6. De-dupe changes data. Is there any possibility that this will get me into trouble with the regulators or legal eagles when I respond to a subpoena or discovery request? Does de-dupe conflict with the non-repudiation requirements of certain laws?
7. Some say that de-dupe obviates the need for encryption. What do you think?
8. Some say that de-duped data is inappropriate for tape backup, that data should be re-inflated prior to write to tape. Yet, one vendor is planning to enable an “NDMP-like” tape backup around his de-dupe system at the request of his customers. Is this smart?
9. Some vendors are claiming de-dupe is “green” - do you see it as such?
10. De-dupe and VTL seem to be joined at the hip in a lot of vendor discussions: Use de-dupe to store a lot of archival data on line in less space for fast retrieval in the event of the accidental loss of files or data sets on primary storage. Are there other applications for de-duplication besides compressing data in a nearline storage repository?
11. Just suggested by a reader: What do you see as the advantages/disadvantages of software based deduplication vs. hardware (chip-based) deduplication? Will this be a differentiating feature in the future… especially now that Hifn is pushing their Compression/DeDupe card to OEMs?
No, thank you, Peter.
May 27th, 2008 at 10:47 am
Jon,
Thanks for the opportunity to comment on this.
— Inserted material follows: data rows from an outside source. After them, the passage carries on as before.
/-- ADD Vx, kk (R131): modulo 256, VF written only when it is the destination. -/
def Obligations.AddImmediateWrapsWithoutFlag : Prop :=
  ∀ (x : RegIx) (kk : Byte), Encodes (0x7000 + 256 * x.val + kk.toNat) (.addKk x kk) ∧
    ∀ s : State, ∃ t, exec (.addKk x kk) s = .next t ∧ (t.reg x).toNat = ((s.reg x).toNat + kk.toNat) % 256 ∧
      (x ≠ 15 → t.reg 15 = s.reg 15) ∧ t.pc = s.pc + 2#16 ∧ Frame { regs := fun r => r = x } s t

/-- LD I, nnn (R132): the top four bits of I become 0. -/
def Obligations.LoadIndex : Prop :=
  ∀ nnn : Addr12, Encodes (0xA000 + nnn.toNat) (.ldI nnn) ∧
    ∀ s : State, ∃ t, exec (.ldI nnn) s = .next t ∧ t.i.toNat = nnn.toNat ∧ t.pc = s.pc + 2#16 ∧
      Frame { index := True } s t

/-- RND Vx, kk (R133, R134): one fresh draw under the mask; where kk has a 0 the bit is 0, and the draws taken are counted
(the draw is the decision D15, the counter the model's, log entry 4). Nothing is known of the draw. -/
def Obligations.RandomByteUnderMask : Prop :=
  ∀ (x : RegIx) (kk : Byte), Encodes (0xC000 + 256 * x.val + kk.toNat) (.rnd x kk) ∧
    ∀ s : State, ∃ t, exec (.rnd x kk) s = .next t ∧
      (∀ b < 8, (t.reg x).getLsbD b = ((Config.randomByte s.draws).getLsbD b && kk.getLsbD b)) ∧
      t.draws = s.draws + 1 ∧ t.pc = s.pc + 2#16 ∧ Frame { regs := fun r => r = x, draws := True } s t

/-! ## ALU (44_alu.md) -/

/-- LD Vx, Vy (R141): no flag. -/
def Obligations.MoveRegister : Prop :=
  ∀ x y : RegIx, Encodes (0x8000 + 256 * x.val + 16 * y.val) (.ldVy x y) ∧
    ∀ s : State, ∃ t, exec (.ldVy x y) s = .next t ∧ t.reg x = s.reg y ∧ t.pc = s.pc + 2#16 ∧
      Frame { regs := fun r => r = x } s t

/-- OR, AND, XOR bit by bit (R142, R143, R144): VF is not written and not cleared. -/
def Obligations.LogicWritesNoFlag : Prop :=
  ∀ x y : RegIx,
    Encodes (0x8001 + 256 * x.val + 16 * y.val) (.orVy x y) ∧ Encodes (0x8002 + 256 * x.val + 16 * y.val) (.andVy x y) ∧
    Encodes (0x8003 + 256 * x.val + 16 * y.val) (.xorVy x y) ∧
    ∀ s : State,
      (∃ t, exec (.orVy x y) s = .next t ∧ t.pc = s.pc + 2#16 ∧ Frame { regs := fun r => r = x } s t ∧
        ∀ b < 8, (t.reg x).getLsbD b = ((s.reg x).getLsbD b || (s.reg y).getLsbD b)) ∧
      (∃ t, exec (.andVy x y) s = .next t ∧ t.pc = s.pc + 2#16 ∧ Frame { regs := fun r => r = x } s t ∧
        ∀ b < 8, (t.reg x).getLsbD b = ((s.reg x).getLsbD b && (s.reg y).getLsbD b)) ∧
      (∃ t, exec (.xorVy x y) s = .next t ∧ t.pc = s.pc + 2#16 ∧ Frame { regs := fun r => r = x } s t ∧
        ∀ b < 8, (t.reg x).getLsbD b = ((s.reg x).getLsbD b ^^ (s.reg y).getLsbD b))

/-- ADD Vx, Vy (R145): the sum modulo 256; VF is the carry, or 1 under `always_one` (the parameter is the decision D8); with
x = F the sum is what VF keeps. -/
def Obligations.AddWritesCarry : Prop :=
  ∀ x y : RegIx, Encodes (0x8004 + 256 * x.val + 16 * y.val) (.addVy x y) ∧
    ∀ s : State, ∃ t, exec (.addVy x y) s = .next t ∧
      (t.reg x).toNat = ((s.reg x).toNat + (s.reg y).toNat) % 256 ∧
      (x ≠ 15 → s.cfg.addVfMode = .carry →
        (t.reg 15).toNat = if 255 < (s.reg x).toNat + (s.reg y).toNat then 1 else 0) ∧
      (x ≠ 15 → s.cfg.addVfMode = .alwaysOne → (t.reg 15).toNat = 1) ∧
      t.pc = s.pc + 2#16 ∧ Frame { regs := fun r => r = x ∨ r = 15 } s t

/-- SUB Vx, Vy (R146): the flag is the strict comparison of the old values; the result reads the registers after the flag
write (D9, log entry 13), so an operand that is VF is the flag. -/
def Obligations.SubtractWritesStrictFlag : Prop :=
  ∀ x y : RegIx, Encodes (0x8005 + 256 * x.val + 16 * y.val) (.sub x y) ∧
    ∀ (s : State) (f : Nat), f = (if (s.reg x).toNat > (s.reg y).toNat then 1 else 0) →
      ∃ t, exec (.sub x y) s = .next t ∧ (x ≠ 15 → (t.reg 15).toNat = f) ∧
        (x ≠ 15 → y ≠ 15 → (t.reg x).toNat = ((s.reg x).toNat + 256 - (s.reg y).toNat) % 256) ∧
        (x = 15 → y ≠ 15 → (t.reg x).toNat = (f + 256 - (s.reg y).toNat) % 256) ∧
        (x ≠ 15 → y = 15 → (t.reg x).toNat = ((s.reg x).toNat + 256 - f) % 256) ∧
        (x = 15 → y = 15 → (t.reg x).toNat = 0) ∧
        t.pc = s.pc + 2#16 ∧ Frame { regs := fun r => r = x ∨ r = 15 } s t

/-- SUBN Vx, Vy (R148), as SUB with the operands the other way round (D9, log entry 13). -/
def Obligations.ReverseSubtractWritesStrictFlag : Prop :=
  ∀ x y : RegIx, Encodes (0x8007 + 256 * x.val + 16 * y.val) (.subn x y) ∧
    ∀ (s : State) (f : Nat), f = (if (s.reg y).toNat > (s.reg x).toNat then 1 else 0) →
      ∃ t, exec (.subn x y) s = .next t ∧ (x ≠ 15 → (t.reg 15).toNat = f) ∧
        (x ≠ 15 → y ≠ 15 → (t.reg x).toNat = ((s.reg y).toNat + 256 - (s.reg x).toNat) % 256) ∧
        (x = 15 → y ≠ 15 → (t.reg x).toNat = ((s.reg y).toNat + 256 - f) % 256) ∧
        (x ≠ 15 → y = 15 → (t.reg x).toNat = (f + 256 - (s.reg x).toNat) % 256) ∧
        (x = 15 → y = 15 → (t.reg x).toNat = 0) ∧
        t.pc = s.pc + 2#16 ∧ Frame { regs := fun r => r = x ∨ r = 15 } s t

/-- SHR Vx and SHL Vx (R147, R149): VF is the bit shifted out and y is ignored; with x = F the flag is what is shifted (D9,
log entry 13). -/
def Obligations.ShiftsWriteTheBitShiftedOut : Prop :=
  ∀ x y : RegIx,
    Encodes (0x8006 + 256 * x.val + 16 * y.val) (.shr x y) ∧ Encodes (0x800E + 256 * x.val + 16 * y.val) (.shl x y) ∧
    ∀ s : State,
      (∃ t, exec (.shr x y) s = .next t ∧ t.pc = s.pc + 2#16 ∧ Frame { regs := fun r => r = x ∨ r = 15 } s t ∧
        (x ≠ 15 → (t.reg x).toNat = (s.reg x).toNat / 2 ∧ (t.reg 15).toNat = (s.reg x).toNat % 2) ∧
        (x = 15 → (t.reg 15).toNat = 0)) ∧
      (∃ t, exec (.shl x y) s = .next t ∧ t.pc = s.pc + 2#16 ∧ Frame { regs := fun r => r = x ∨ r = 15 } s t ∧
        (x ≠ 15 → (t.reg x).toNat = 2 * (s.reg x).toNat % 256 ∧ (t.reg 15).toNat = (s.reg x).toNat / 128) ∧
        (x = 15 → (t.reg 15).toNat = if 0x80 ≤ (s.reg 15).toNat then 2 else 0))

/-- The reserved words of families 8, E and F (R150, 46_keypad.md R172, 48_index_memory.md R196) are no-operations (D26). -/
def Obligations.ReservedWordsAreNoOperations : Prop :=
  (∀ x y n : Fin 16, n.val ∈ [8, 9, 0xA, 0xB, 0xC, 0xD, 0xF] →
    Encodes (0x8000 + 256 * x.val + 16 * y.val + n.val) (.reserved8 x y n)) ∧
  (∀ (x : RegIx) (kk : Byte), kk.toNat ∉ [0x9E, 0xA1] → Encodes (0xE000 + 256 * x.val + kk.toNat) (.reservedE x kk)) ∧
  (∀ (x : RegIx) (kk : Byte), kk.toNat ∉ [0x07, 0x0A, 0x15, 0x18, 0x1E, 0x29, 0x33, 0x55, 0x65] →
    Encodes (0xF000 + 256 * x.val + kk.toNat) (.reservedF x kk)) ∧
  ∀ (x y n : Fin 16) (kk : Byte) (i : Instr) (s : State),
    i ∈ [.reserved8 x y n, .reservedE x kk, .reservedF x kk] →
      ∃ t, exec i s = .next t ∧ t.pc = s.pc + 2#16 ∧ Frame {} s t

/-! ## Display (45_display.md) -/

/-- CLS (R160): every pixel off, VF not written. -/
def Obligations.ClearScreen : Prop :=
  Encodes 0x00E0 .cls ∧
  ∀ s : State, ∃ t, exec .cls s = .next t ∧ (∀ x y, t.pixel x y = false) ∧ t.pc = s.pc + 2#16 ∧
    Frame { pixels := fun _ _ => True } s t

/-- DRW (R161, R162, R163): each on pixel of the sprite that lies on the grid toggles its cell, no other cell changes, and VF
is 1 exactly when a toggled cell was on; sprite bytes outside memory raise MEM_OOB with nothing written (D4). The
coordinates are the old Vx and Vy, VF among them (D10, log entry 14). -/
def Obligations.DrawTogglesAndReportsCollision : Prop :=
  ∀ x y n : Fin 16, Encodes (0xD000 + 256 * x.val + 16 * y.val + n.val) (.drw x y n) ∧
    ∀ s : State,
      (1 ≤ n.val → 0xFFF < s.i.toNat + n.val - 1 →
        ∃ t, exec (.drw x y n) s = .next t ∧ Latches .memOob (.drw x y n) s t) ∧
      ((n.val = 0 ∨ s.i.toNat + n.val - 1 ≤ 0xFFF) →
        ∃ t, exec (.drw x y n) s = .next t ∧
          (∀ tx ty, tx < 64 → ty < 32 → SpriteOn s x y n tx ty → t.pixel tx ty = !s.pixel tx ty) ∧
          ((∃ tx ty, tx < 64 ∧ ty < 32 ∧ SpriteOn s x y n tx ty ∧ s.pixel tx ty = true) → t.reg 15 = 1#8) ∧
          ((∀ tx ty, tx < 64 → ty < 32 → SpriteOn s x y n tx ty → s.pixel tx ty = false) → t.reg 15 = 0#8) ∧
          t.pc = s.pc + 2#16 ∧
          Frame { regs := fun r => r = 15, pixels := SpriteOn s x y n } s t)

/-- Drawing the same sprite twice at the same place restores every pixel, and the second draw reports a collision exactly when
the first turned a pixel on (R162, its corner cases). -/
def Obligations.DrawTwiceRestoresTheScreen : Prop :=
  ∀ (x y n : Fin 16) (s : State), x ≠ 15 → y ≠ 15 → (n.val = 0 ∨ s.i.toNat + n.val - 1 ≤ 0xFFF) →
    ∃ t u, exec (.drw x y n) s = .next t ∧ exec (.drw x y n) t = .next u ∧
      (∀ tx ty, u.pixel tx ty = s.pixel tx ty) ∧
      (u.reg 15 = 1#8 ↔ ∃ tx ty, s.pixel tx ty = false ∧ t.pixel tx ty = true)

/-! ## Keypad (46_keypad.md) -/

/-- SKP and SKNP (R170, R171) skip by the level of the key Vx names; an index above 15 raises KEY_OOB (D7). -/
def Obligations.SkipOnKey : Prop :=
  ∀ x : RegIx, Encodes (0xE09E + 256 * x.val) (.skp x) ∧ Encodes (0xE0A1 + 256 * x.val) (.sknp x) ∧
    ∀ s : State,
      (15 < (s.reg x).toNat →
        (∃ t, exec (.skp x) s = .next t ∧ Latches .keyOob (.skp x) s t) ∧
        (∃ t, exec (.sknp x) s = .next t ∧ Latches .keyOob (.sknp x) s t)) ∧
      (∀ k : KeyIx, k.val = (s.reg x).toNat →
        (∃ t, exec (.skp x) s = .next t ∧ Frame {} s t ∧
          t.pc = (if s.keyDown k then s.pc + 4#16 else s.pc + 2#16)) ∧
        (∃ t, exec (.sknp x) s = .next t ∧ Frame {} s t ∧
          t.pc = (if s.keyDown k then s.pc + 2#16 else s.pc + 4#16)))

/-- LD Vx, K (R173): the lowest pressed key goes to Vx and pc advances; with no key pressed the whole state is as before, so
the next cycle fetches the same word. -/
def Obligations.WaitForKey : Prop :=
  ∀ x : RegIx, Encodes (0xF00A + 256 * x.val) (.ldVxK x) ∧
    ∀ s : State,
      (∀ k : KeyIx, s.keyDown k = true → (∀ j : KeyIx, j < k → s.keyDown j = false) →
        ∃ t, exec (.ldVxK x) s = .next t ∧ (t.reg x).toNat = k.val ∧ t.pc = s.pc + 2#16 ∧
          Frame { regs := fun r => r = x } s t) ∧
      ((∀ k, s.keyDown k = false) → exec (.ldVxK x) s = .next s)

/-! ## Timers (47_timer_ops.md) -/

/-- Fx07 reads DT, Fx15 writes DT, Fx18 writes ST (R180, R181, R182; which code does which is the spec's general knowledge G4,
log entry 23). -/
def Obligations.TimerTransfers : Prop :=
  ∀ x : RegIx,
    Encodes (0xF007 + 256 * x.val) (.ldVxDt x) ∧ Encodes (0xF015 + 256 * x.val) (.ldDtVx x) ∧
    Encodes (0xF018 + 256 * x.val) (.ldStVx x) ∧
    ∀ s : State,
      (∃ t, exec (.ldVxDt x) s = .next t ∧ t.reg x = s.dt ∧ t.pc = s.pc + 2#16 ∧
        Frame { regs := fun r => r = x } s t) ∧
      (∃ t, exec (.ldDtVx x) s = .next t ∧ t.dt = s.reg x ∧ t.pc = s.pc + 2#16 ∧ Frame { dt := True } s t) ∧
      (∃ t, exec (.ldStVx x) s = .next t ∧ t.st = s.reg x ∧ t.pc = s.pc + 2#16 ∧ Frame { st := True } s t)

/-! ## Index register and memory (48_index_memory.md) -/

/-- ADD I, Vx (R190): modulo 65536, no flag (the 16-bit width is the decision D13). -/
def Obligations.AddToIndexWraps : Prop :=
  ∀ x : RegIx, Encodes (0xF01E + 256 * x.val) (.addI x) ∧
    ∀ s : State, ∃ t, exec (.addI x) s = .next t ∧ t.i.toNat = (s.i.toNat + (s.reg x).toNat) % 65536 ∧
      t.pc = s.pc + 2#16 ∧ Frame { index := True } s t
> 1. Please provide the name of your company and the de-dupe product(s) you sell. Please summarize what you think are the key values and differentiators of your wares.
Permabit Technology Corporation delivers Permabit Enterprise Archive, a disk-based storage system with standard NAS interfaces. Permabit Enterprise Archive provides enterprise class archival storage with the flexibility and speed of disk, but at or below the cost of tape. The system includes Scalable Data Reduction, combining traditional compression with sub-file deduplication, and has a grid architecture that uniquely allows scaling to petabytes of real, physical disk (and many more times that of data).
> 2. InfoPro has said that de-dupe is the number one technology that companies are seeking today — well ahead of even server or storage virtualization. Is there any appeal beyond squeezing more undifferentiated data into the storage junk drawer?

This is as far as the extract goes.